The annotated function must have signature `fn name(x: &[f64], y: &[f64], ...) -> f64`; the
generated gradient has signature `fn name_gradient(x: &[f64], y: &[f64], ...) -> [f64; dim]` for dense output and
`fn name_gradient(x: &[f64], y: &[f64], ...) => ([f64; reduced_dim], [f64; reduced_dim])`, where the first
corresponds to the indices, and the second corresponds to the values.

The function body may contain `let` bindings followed by a bare tail expression
(no trailing semicolon). Bound names are substituted symbolically before differentiating.

## Supported syntax

| Source form                           | How it is treated                   |
|---------------------------------------|-------------------------------------|
| `x[i]`                                | Variable - `i`-th component of `x`  |
| `1.0`, `2`                            | Constant                            |
| `e + f`, `e - f`, `e * f`, `e / f`    | Binary arithmetic                   |
| `-e`                                  | Negation                            |
| `e.sin()`, `e.cos()`                  | Trigonometric functions             |
| `e.ln()`, `e.exp()`, `e.sqrt()`       | Transcendental functions            |
| `e.powi(n)` with integer constant `n` | Integer power                       |
| `(e)`, `e as f64`, `{ e }`            | Transparent - inner expression used |
| Anything else                         | **Compile error (panic)**           |

## Simplification

After differentiating, simplification runs repeatedly until the expression
stops changing or `max_passes` is reached (default: 10). Each pass applies
constant folding, identity rules (`0 + e = e`, `1 * e = e`, etc.), double
negation, distributive factoring, power and exponential merging, and a handful
of logarithm and square-root identities. Multiple passes let reductions
cascade — for example, `0 * f(x) + 1` needs two passes to reach `1`.

## Limitations

This is an early-stage library with a narrow scope:

- Only `f64` arithmetic. The input parameters must be floating point slices (`&[f64]`); scalar parameters
  are not differentiated.
- Only `powi` for powers. `powf` and anything not in the table above causes a
  compile-time panic.
- `powi` exponents must be integer literals, not variables.
- No support for higher-order derivatives.

## Alternatives

**[rust-ad](https://github.com/JonathanWoollett-Light/rust-ad)** takes the same
proc-macro approach but implements algorithmic AD (forward/reverse mode) rather
than producing a symbolic closed form.

**[descent](https://crates.io/crates/descent)** also generates symbolic
derivatives at compile time via proc-macros ("fixed" form), and additionally
offers a runtime expression tree ("dynamic") form.
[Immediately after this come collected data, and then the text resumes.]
/-- An accepted DECLINE or WITHDRAW: NO_OFFER without a record of that number that is addressed to the port, or made by
it; otherwise the record is removed and the other party is told, and nothing else changes. -/
def Obligations.DeclineAndWithdrawRemoveTheRecord : Prop :=
  ∀ (s : State) (p : Port) (f : RequestFrame),
    let n := byteAt f.payload 0
    let removed : State :=
      { s with share := { s.share with offers := s.share.offers.filter fun x => x.number != n } }
    (s.Accepts p .decline f → ∃ t, exec (.decline p f) s = .next t ∧
      ((∀ o ∈ s.share.offers, ¬(o.number = n ∧ o.target = p)) →
        s.Answers t p .decline f .noOffer none ∧ OnlyQueued p s t) ∧
      ∀ o, s.share.offers.find? (fun o => o.number == n && o.target == p) = some o →
        s.Answers t p .decline f .ok (some (.offerNumber n)) ∧
        OnlyQueued p (removed.raiseNotice o.offering (.offerDeclined n .declined)) t) ∧
    (s.Accepts p .withdraw f → ∃ t, exec (.withdraw p f) s = .next t ∧
      ((∀ o ∈ s.share.offers, ¬(o.number = n ∧ o.offering = p)) →
        s.Answers t p .withdraw f .noOffer none ∧ OnlyQueued p s t) ∧
      ∀ o, s.share.offers.find? (fun o => o.number == n && o.offering == p) = some o →
        s.Answers t p .withdraw f .ok (some (.offerNumber n)) ∧
        OnlyQueued p (removed.raiseNotice o.target (.offerWithdrawn n .withdrawn)) t)

/-! ### Queries -/

/-- An accepted query changes nothing but the queue. A port number above 3 is BAD_VALUE; a port that asks about its own
state, or holds the role, is answered with a snapshot; QUERY_POOL is open to every port, and a QUERY_FRAME by the
administrator names a frame below 262144. (That a QUERY_PORT does not count its own entry is the model's choice, log
entry 14.) -/
def Obligations.QueriesReportASnapshot : Prop :=
  ∀ (s : State) (p : Port) (f : RequestFrame),
    (s.Accepts p .queryPort f → ∃ t, exec (.queryPort p f) s = .next t ∧ OnlyQueued p s t ∧
      (4 ≤ field f.payload 0 1 → s.Answers t p .queryPort f .badValue none) ∧
      ∀ q : Port, field f.payload 0 1 = q.val → (q = p ∨ s.role = .held p) →
        s.Answers t p .queryPort f .ok (some (.portReport
          { port := q, session := (s.port q).session.state, cause := (s.port q).session.cause,
            disablePending := (s.port q).session.disablePending, role := s.role,
            link := (s.port q).link.state, checkErrors := (s.port q).link.checkErrors,
            quota := (s.port q).aperture.quota, mapped := (s.port q).aperture.slots.length,
            expeditedEntries :=
              ((s.port q).requests.entries.filter fun e => e.cls == .expedited).length,
            ordinaryEntries :=
              ((s.port q).requests.entries.filter fun e => e.cls == .ordinary).length,
            freeLines := 64 - (s.port q).requests.reservedLines,
            mode := (s.port q).requests.mode, burstLimit := (s.port q).requests.burstLimit,
            offersMade := (s.share.offers.filter fun o => o.offering == q).length,
            offersReceived := (s.share.offers.filter fun o => o.target == q).length,
            lifetime := s.share.lifetime, holdLimit := s.holdLimit,
            replayTimeout := s.replayTimeout }))) ∧
    (s.Accepts p .queryPage f → ∃ t, exec (.queryPage p f) s = .next t ∧ OnlyQueued p s t ∧
      (4 ≤ field f.payload 0 1 → s.Answers t p .queryPage f .badValue none) ∧
      ∀ q : Port, field f.payload 0 1 = q.val → (q = p ∨ s.role = .held p) →
        s.Answers t p .queryPage f .ok (some (.pageReport
          { port := q, page := field f.payload 1 4 / 65536,
            mapped := (s.port q).aperture.slots.length, quota := (s.port q).aperture.quota,
            mapping := (s.slotAt q (field f.payload 1 4 / 65536)).map fun m =>
              (m, s.frame m.frame) }))) ∧
    (s.Accepts p .queryPool f → ∃ t, exec (.queryPool p f) s = .next t ∧ OnlyQueued p s t ∧
      s.Answers t p .queryPool f .ok (some (.poolReport
        { freeLength := s.pool.freeList.length, scrubLength := s.pool.scrubQueue.length,
          head := s.pool.scrub.head,
          done := if s.pool.scrub.head = none then 0 else s.pool.scrub.done,
          threshold := s.pool.errorThreshold,
          regions := ([0, 1, 2, 3, 4, 5, 6, 7].filter fun k => (s.region k).state != .empty).map
            fun k => RegionReport.mk k (s.region k).state (s.regionStart k) (s.regionStop k)
              (s.region k).uncorrectable (s.region k).corrected (s.region k).retired
              (s.region k).cause }))) ∧
    (s.Accepts p .queryFrame f → s.role = .held p →
      ∃ t, exec (.queryFrame p f) s = .next t ∧ OnlyQueued p s t ∧
      (262144 ≤ field f.payload 0 4 → s.Answers t p .queryFrame f .badValue none) ∧
      (field f.payload 0 4 < 262144 → s.Answers t p .queryFrame f .ok (some (.frameReport
        { frame := field f.payload 0 4, record := s.frame (field f.payload 0 4),
          slot := s.regionSlot (field f.payload 0 4),
          scrubDone := if s.pool.scrub.head = some (field f.payload 0 4) then
            some s.pool.scrub.done else none }))))

/-! ### Administration -/

/-- An administrative request of a port that does not hold the role is answered NOT_ADMIN and changes nothing but the
queue; so is a query that names another port. -/
def Obligations.AdministrativeRequestsNeedTheRole : Prop :=
  ∀ (s : State) (p : Port) (k : RequestKind) (f : RequestFrame), s.Accepts p k f →
    s.role ≠ .held p →
    k ∈ [.handAdmin, .defineRegion, .undefineRegion, .onlineRegion, .retireRegion, .setQuota,
        .setWeight, .setLimit, .disablePort, .enablePort, .evictPort, .queryFrame] ∨
      (k ∈ [.queryPort, .queryPage] ∧ ∃ q : Port, field f.payload 0 1 = q.val ∧ q ≠ p) →
    ∃ t, exec (requestCommand p f k) s = .next t ∧ s.Answers t p k f .notAdmin none ∧
      OnlyQueued p s t

/-- CLAIM_ADMIN: a vacant role becomes held by the claimant, with ADMIN_CHANGED for the ports in session; the holder's
own claim is OK and changes nothing; a role held by another port or reserved is answered ADMIN_HELD. -/
def Obligations.ClaimAdminTakesAVacantRole : Prop :=
  ∀ (s : State) (p : Port) (f : RequestFrame), s.Accepts p .claimAdmin f →
    ∃ t, exec (.claimAdmin p f) s = .next t ∧
      (s.role = .vacant → s.Answers t p .claimAdmin f .ok (some (.holder p)) ∧
        OnlyQueued p (({ s with role := .held p }).raiseAdminChanged (some p)) t) ∧
      (s.role = .held p → s.Answers t p .claimAdmin f .ok (some (.holder p)) ∧ OnlyQueued p s t) ∧
      (∀ q, q ≠ p → s.role = .held q →
        s.Answers t p .claimAdmin f .adminHeld none ∧ OnlyQueued p s t) ∧
      ∀ q, s.role = .reserved q →
        s.Answers t p .claimAdmin f .adminHeld none ∧ OnlyQueued p s t

/-- HAND_ADMIN by the holder: BAD_VALUE, SELF and PORT_CLOSED in this order with nothing changed but the queue;
otherwise the role is held by the named port and the ports in session are told. -/
def Obligations.HandAdminPassesTheRoleOn : Prop :=
  ∀ (s : State) (p : Port) (f : RequestFrame), s.Accepts p .handAdmin f → s.role = .held p →
    ∃ t, exec (.handAdmin p f) s = .next t ∧
      (4 ≤ field f.payload 0 1 → s.Answers t p .handAdmin f .badValue none ∧ OnlyQueued p s t) ∧
      (field f.payload 0 1 = p.val → s.Answers t p .handAdmin f .self none ∧ OnlyQueued p s t) ∧
      ∀ q : Port, field f.payload 0 1 = q.val → q ≠ p →
        ((s.port q).session.state ≠ .opened →
          s.Answers t p .handAdmin f .portClosed none ∧ OnlyQueued p s t) ∧
        ((s.port q).session.state = .opened →
          s.Answers t p .handAdmin f .ok (some (.holder q)) ∧
          OnlyQueued p (({ s with role := .held q }).raiseAdminChanged (some q)) t)

/-- The spans of the regions: slot 0 starts at frame 0 and every other slot at the end of the slot below, the pool size is
the end of the highest slot that is not EMPTY, and a frame names a slot whose span contains it, if there is one.
DEFINE_REGION and UNDEFINE_REGION by the holder: their checks in order with nothing changed but the queue; otherwise
the lowest EMPTY slot is DEFINED from the end of the table on, or the highest slot becomes EMPTY, and no other slot
changes. -/
def Obligations.DefineAndUndefineRegion : Prop :=
  (∀ s : State,
    s.regionStart 0 = 0 ∧ (∀ j k : Slot, k.val = j.val + 1 → s.regionStart k = s.regionStop j) ∧
    (∀ k stop, (s.region k).stop = some stop → s.regionStop k = stop) ∧
    (∀ k, (s.region k).state ≠ .empty → (∀ j, k < j → (s.region j).state = .empty) →
      s.poolSize = s.regionStop k) ∧
    ((∀ k, (s.region k).state = .empty) → s.poolSize = 0) ∧
    ∀ x,
      (∀ k, s.inRegion k x = true ↔ s.regionStart k ≤ x ∧ x < s.regionStop k) ∧
      (∀ k, s.regionSlot x = some k → s.inRegion k x = true) ∧
      (s.regionSlot x = none → ∀ k, s.inRegion k x = false) ∧
      ∀ state, s.regionIs x state = true ↔
        ∃ k, s.regionSlot x = some k ∧ (s.region k).state = state) ∧
  ∀ (s : State) (p : Port) (f : RequestFrame), s.role = .held p →
    let size := field f.payload 0 4
    (s.Accepts p .defineRegion f → ∃ t, exec (.defineRegion p f) s = .next t ∧
      (size % 256 ≠ 0 ∨ size < 256 ∨ 262144 < size →
        s.Answers t p .defineRegion f .badValue none ∧ OnlyQueued p s t) ∧
      (size % 256 = 0 ∧ 256 ≤ size ∧ size ≤ 262144 →
        ((∀ k, (s.region k).state ≠ .empty) →
          s.Answers t p .defineRegion f .regionState none ∧ OnlyQueued p s t) ∧
        ∀ k : Slot, (s.region k).state = .empty → (∀ j : Slot, j < k → (s.region j).state ≠ .empty) →
          (262144 < s.poolSize + size →
            s.Answers t p .defineRegion f .badValue none ∧ OnlyQueued p s t) ∧
          (s.poolSize + size ≤ 262144 →
            s.Answers t p .defineRegion f .ok
              (some (.defined k s.poolSize (s.poolSize + size))) ∧
            OnlyQueued p (s.modRegion k fun _ =>
              { state := .defined, stop := some (s.poolSize + size), uncorrectable := 0,
                corrected := 0, retired := 0, cause := none }) t))) ∧
    (s.Accepts p .undefineRegion f → ∃ t, exec (.undefineRegion p f) s = .next t ∧
      (8 ≤ field f.payload 0 1 →
        s.Answers t p .undefineRegion f .badValue none ∧ OnlyQueued p s t) ∧
      ∀ k : Slot, field f.payload 0 1 = k.val →
        let topDefined := (s.region k).state = .defined ∧
          ∀ j : Slot, k < j → (s.region j).state = .empty
        (¬topDefined → s.Answers t p .undefineRegion f .regionState none ∧ OnlyQueued p s t) ∧
        (topDefined →
          s.Answers t p .undefineRegion f .ok (some (.slot k)) ∧
          OnlyQueued p (s.modRegion k fun _ =>
            { state := .empty, stop := none, uncorrectable := 0, corrected := 0, retired := 0,
              cause := none }) t))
Both are scoped to the Ipopt
solver and require nightly Rust.

**`#[autodiff]` (Enzyme)** differentiates at the LLVM IR level, which means it
handles arbitrary Rust code but produces no simplified closed form and requires
nightly.

**[symbolica](https://crates.io/crates/symbolica)** and similar runtime CAS
crates do the same symbolic work as `symdiff` — but at runtime, on expression
objects, rather than emitting native Rust at compile time.

>*AI Disclosure* The documentation was initially generated by AI, but edited independently. AI-assistance was used to help design the overall structure and for boilerplate, but all code is our own. Copilot was used to generate workflows.